In the neighbouring Luhansk region, Ukrainian troops repelled a Russian overnight assault on a strategic eastern highway, regional governor Serhiy Haidai said, adding that Russia had been attempting to capture the main road between the cities of Lysychansk and Bakhmut for more than two months.
“They still cannot control several kilometres of this road,” Haidai wrote in a Telegram post.
The Luhansk and Donetsk regions make up the Donbas, an eastern industrial region that used to power Ukraine’s economy and has mostly been taken over by Russian and separatist forces.
In Ukraine’s south, two people were wounded by Russian shelling in the town of Bashtanka, northeast of the Black Sea city of Mykolaiv, according the regional governor, Vitaliy Kim. He said Mykolaiv itself came under renewed Russian fire before dawn Saturday. On Friday, he posted videos of what he said was a Russian missile attack on the city’s two largest universities and denounced Russia as “a terrorist state”.
In Odesa, a port city on the Black Sea, a Russian missile hit a warehouse, engulfing it in flames and sending up a plume of black smoke, but no injuries were reported, local officials said.
Russia accused of shelling from captured nuclear plant
Two people were killed and a woman was hospitalised after a Russian rocket hit the eastern riverside city of Nikopol, emergency services said. Dnipro regional governor Valentyn Reznichenko said a five-storey apartment block, a school and a vocational school building were damaged.
Ukraine’s atomic energy agency accused Russia of using Europe’s largest nuclear power plant to store weapons and shell the surrounding regions of Nikopol and Dnipro that were hit Saturday.
Petro Kotin, president of Ukrainian nuclear agency Energoatom, called the situation at the Zaporizhzhia nuclear plant “extremely tense” with up to 500 Russian soldiers controlling the plant.
The plant in southeast Ukraine has been under Russian control since the early weeks of Moscow’s invasion, though it is still operated by Ukrainian staff.
“The occupiers bring their machinery there, including missile systems, from which they already shell the other side of the river Dnieper and the territory of Nikopol,” he said in a Ukrainian television interview broadcast Friday.
The Ukrainian air force said Russian forces fired six more cruise missiles on Saturday from strategic bombers in the Caspian Sea, and two hit a farm in the Cherkasy region along the Dnieper River. No one was hurt, but agricultural equipment was destroyed and some cattle were killed, regional governor Ihor Taburets said.

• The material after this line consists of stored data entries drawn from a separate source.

/-- The VERIFY that closes a scheduled command (R220). -/
def evVerify (h : Half) (e : Event) (result : Nat) (s : State) : State :=
  let l := e.light
  if result = 0 then
    let s1 := passOne l s
    if e.op = 1 then evEnd h e .pass s1
    else
      let n := e.panels.length
      let stn := lightStn s l
      let u := lightUnit s l
      pushTxns (lightPort s l) .media
        (rdBursts stn (.evBuf h e.vtag 0) (256 * n) (unitBuf u + bufOff e.vtag) 0 ++
          rdBursts stn (.evBuf h e.vtag 1) n (sealBuf u + bufOff e.vtag / 256) 0)
        (evMod h e.id (fun e => { e with
          st := .readback, left := 257 * n, seals := zeros (256 * n),
          buf := if e.panels.all (·.isSome) then [] else zeros (panelBytes * n) }) s1)
  else if result = 3 then
    let s1 := missOne l (breakRun l s)
    let s2 := if isDisc s l then bump (pgSched h) R.SCHED_CNT_MISS_STN s1 else s1
    let s3 := if e.onTime then leadUp l s2 else s2
    if e.op = 6 then evEnd h e .failed s3
    else if lightState s l = lsACQUIRE then evMod h e.id (fun e => { e with st := .held }) s3
    else evMod h e.id (fun e => { e with st := .fixed, rev := e.rev + 1 }) s3
  else if result = 1 ∨ result = 2 then evEnd h e .failed (lPut l R.LL_VIEW_4_MISS_RUN 0 (breakRun l s))
  else if result = 5 then handOne h 5 (breakRun l s) e
  else enterFault l (evEnd h e .failed (breakRun l s))

/-- A VERIFY word of A[n] with RESULT and VTAG (R120, R220, R221, R227). -/
def verifyWord (n result vtag : Nat) (s : State) : State :=
  let h := aHalf n
  match (s.sched.at h).events.find? (fun e => e.vtag == vtag && e.st == .verify) with
  | some e => evVerify h e result s
  | none =>
    match (s.sched.at h).cmds.find? (fun c => c.vtag == vtag) with
    | some c => cmdVerify h c result s
    | none =>
      match blkByVtag s h vtag with
      | some (i, b) => tapeVerify h i b result s
      | none => bump (pgApu n) R.APU_CNT_PROTO s

/-- No VERIFY within VFY_TMO after the command's last word (R221). -/
def verifyTimeout (h : Half) (vtag : Nat) (s : State) : State :=
  let late := raise (pgSched h) 6 (bump (pgSched h) R.SCHED_CNT_VFY_TMO s)
  match (s.sched.at h).events.find? (fun e => e.vtag == vtag && e.st == .verify) with
  | some e => evEnd h e .failed late
  | none =>
    match (s.sched.at h).cmds.find? (fun c => c.vtag == vtag) with
    | some c => cmdVerify h c 1 late
    | none =>
      match blkByVtag s h vtag with
      | some (i, b) => tapeVerify h i b 1 late
      | none => s

/-! Answers of the buffer reads (R217, R408). -/

/-- A byte run replaced within a byte list. -/
def setRange (off : Nat) (d l : List Byte) : List Byte := l.take off ++ d ++ l.drop (off + d.length)

/-- A burst of a passed read's buffer has been answered: its bytes go to Easel or into the seals. -/
def evBufDone (h : Half) (vtag sb off : Nat) (data : List Byte) (s : State) : State :=
  match evByVtag s h vtag with
  | none => s
  | some e =>
    let s1 := evMod h e.id (fun e => { e with
      left := e.left - 1, seals := if sb = 1 then setRange off data e.seals else e.seals,
      buf := if sb = 0 ∧ e.buf ≠ [] then setRange off data e.buf else e.buf }) s
    match e.panels[off / panelBytes]? with
    | some (some a) => if sb = 0 then ezStore (a + off % panelBytes) data s1 else s1
    | _ => s1

/-- A burst of a passed read's buffer has failed: the transfer completes as failed. -/
def evBufFail (h : Half) (vtag : Nat) (s : State) : State :=
  match evByVtag s h vtag with
  | none => s
  | some e => evEnd h e .failed s

/-- The buffers of a passed read are read: the transfer completes to its owner (R217, R220). -/
def mediaReadDone (h : Half) (vtag : Nat) (s : State) : State :=
  match evByVtag s h vtag with
  | none => s
  | some e => if e.st = .readback ∧ e.left = 0 then evEnd h e .pass s else s

/-! The port leaves ENUM or ACTIVE (R99, R221). -/

/-- Every event on the lights of A[n] is handed back, unit commands end, feeds stop. -/
def schPortDown (n : Nat) (s : State) : State :=
  let h := aHalf n
  let ls := portLights s n
  let s1 := ls.foldl (fun t l => handBackEvents l 1 (fun _ => true) t) s
  let cs := (s1.sched.at h).cmds.filter (fun c => ls.contains c.light)
  let s2 := cs.foldl (fun t c => post (.cmdDone h c 5) t)
    (schMod h (fun x => { x with cmds := x.cmds.filter (fun c => !ls.contains c.light) }) s1)
  schMod h (fun x => { x with
    streams := x.streams.map (fun p => if ls.contains p.2.light then (p.1, { p.2 with offered := false }) else p) }) s2

end Sys2Proof.Machine
end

The Ukrainian air force said the other four missiles were intercepted.
On Friday, cruise missiles fired by Russian bombers struck Dnipro, a major city in southeastern Ukraine on the Dnieper River, killing at least three people and wounding 16, Ukrainian officials said. In a news briefing Saturday, Russian defence officials claimed that the attack had destroyed “workshops producing components for, and repairing, Tochka-U ballistic missiles, as well as multiple rocket launchers”.
Ukraine’s Interior Ministry said Friday that Russian forces have conducted more than 17,000 attacks on civilian targets during the war, killing thousands of fighters and civilians and driving millions from their homes.